My wife, Ilana, and I share a philosophy that it is important to attend simchas. Visiting the sick and comforting the mourner are obligations, so we do them, and we try to put at least as much effort into attending celebrations as we put into attending shivas.
We have 20 nieces and nephews, and I had a great streak going of attending all their weddings, until COVID border policies kept me from attending a niece’s wedding in Israel. Ilana and two of our daughters, who all have Israeli passports, were able to represent us at the wedding.
But, as families grow, conflicts undoubtedly arise and perfect attendance gets increasingly difficult.
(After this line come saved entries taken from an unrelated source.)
-- ==== Sys2Proof/Laws/Account.lean ====
section
/-! SUPPORT. What the exposure account and the zones can change while staging is open: settling, reports, evaluations and
triggers leave the identity of every container, every zone's configuration and members, the probes, the door lines, the
memories and the time as they were. -/

namespace Sys2Proof.Machine

/-- What no settle changes of a container. -/
def Container.identity (c : Container) : ContainerId × Fin 16 × Fin 64 := (c.id, c.cls, c.zone)

/-- All that the account, the zones and their reports can change of a part. -/
def Part.accounted (p q : Part) : Prop :=
  q = { p with jnc := q.jnc
               exi := { p.exi with headerMark := q.exi.headerMark, zoneMarks := q.exi.zoneMarks
                                   slotMarks := q.exi.slotMarks, rise := q.exi.rise, cause := q.exi.cause
                                   messages := q.exi.messages }
               ctu := { p.ctu with slots := q.ctu.slots }
               znu := { p.znu with zones := q.znu.zones }
               dou := { p.dou with holds := q.dou.holds, lamps := q.dou.lamps }
               dlu := q.dlu } ∧
    (∀ i, (q.slot i).map Container.identity = (p.slot i).map Container.identity) ∧
    (∀ z, (q.zone z).config = (p.zone z).config ∧ (q.zone z).members = (p.zone z).members) ∧
    q.jnc.closing = p.jnc.closing ∧ q.jnc.engine = p.jnc.engine

theorem Part.accounted_refl (p : Part) : p.accounted p := ⟨rfl, fun _ => rfl, fun _ => ⟨rfl, rfl⟩, rfl, rfl⟩

theorem Part.accounted_trans {p q r : Part} (h : p.accounted q) (k : q.accounted r) : p.accounted r := by
  obtain ⟨h1, h2, h3, h4, h5⟩ := h
  obtain ⟨k1, k2, k3, k4, k5⟩ := k
  refine ⟨?_, fun i => (k2 i).trans (h2 i), fun z => ⟨(k3 z).1.trans (h3 z).1, (k3 z).2.trans (h3 z).2⟩,
    k4.trans h4, k5.trans h5⟩
  rw [k1, h1]

theorem Part.accounted_foldl {α : Type} (f : Part → α → Part) 
    (h : ∀ (p : Part) (a : α), p.jnc.closing = none → p.accounted (f p a))
    (xs : List α) {p : Part} (hp : p.jnc.closing = none) : p.accounted (xs.foldl f p) := by
  induction xs generalizing p with
  | nil => exact p.accounted_refl
  | cons x xs ih =>
    have h1 := h p x hp
    exact Part.accounted_trans h1 (ih (h1.2.2.2.1.trans hp))

/-- A fold of updates that need no premise. -/
theorem Part.accounted_fold {α : Type} (f : Part → α → Part) (h : ∀ (p : Part) (a : α), p.accounted (f p a))
    (xs : List α) (p : Part) : p.accounted (xs.foldl f p) := by
  induction xs generalizing p with
  | nil => exact p.accounted_refl
  | cons x xs ih => exact Part.accounted_trans (h p x) (ih _)

theorem Part.accounted_of_staged {p q : Part} (h : p.staged q) : p.accounted q := by
  obtain ⟨h1, h2, h3, h4, h5⟩ := h
  refine ⟨?_, fun i => ?_, fun z => ?_, h4, h5⟩
  · rw [h1]
  · have := congrArg (Option.map Container.identity) (h2 i)
    rw [Option.map_map, Option.map_map] at this
    exact this
  · have := h3 z
    exact ⟨congrArg (·.config) this, congrArg (·.members) this⟩

/-! ### Posts and causes -/

theorem Part.accounted_postZone (z : Fin 64) (p : Part) : p.accounted (p.postZone z) :=
  ⟨rfl, fun _ => rfl, fun _ => ⟨rfl, rfl⟩, rfl, rfl⟩

theorem Part.accounted_postSlot (i : Fin 2048) (p : Part) : p.accounted (p.postSlot i) :=
  ⟨rfl, fun _ => rfl, fun _ => ⟨rfl, rfl⟩, rfl, rfl⟩

/-- Raising a cause changes the causes and the messages alone. -/
theorem Part.raise_eq (c : IrqCause) (p : Part) :
    p.raise c = { p with exi := { p.exi with cause := (p.raise c).exi.cause, messages := (p.raise c).exi.messages } } := by
  unfold Part.raise
  split
  · rfl
  · dsimp only
    split <;> rfl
While in Chicago celebrating the birth of a granddaughter, we missed our nephew’s bar mitzvah in New Jersey. Our sons represented us. While away at professional conferences, we missed a great nephew’s bris. Again, two of our kids represented us. Our Ashkenazi ancestors had an expression in Yiddish, roughly translated, “You can’t dance at two weddings with one tush.”
Not that he’s suffering, but our youngest, Dov, will regularly remind us that he gets the least attention from us. He points out events like when we sent one of his older sisters to attend his “meet the teacher” night because we were already covering two of his siblings’ schools.
Two weeks ago, we probably committed our biggest offense against Dov. We were in Israel celebrating the birth of a grandson and missed his freshman year college send off. It is with great nachas that I share that once again his siblings stepped in. Two of his sisters drove with their families from New Jersey and Chicago to meet him in Ohio to move him in. They took care of all the small details, like signing him up at Hillel and finding the Chabad House, that we would have. And now we are empty nesters—except for the sour dough starter.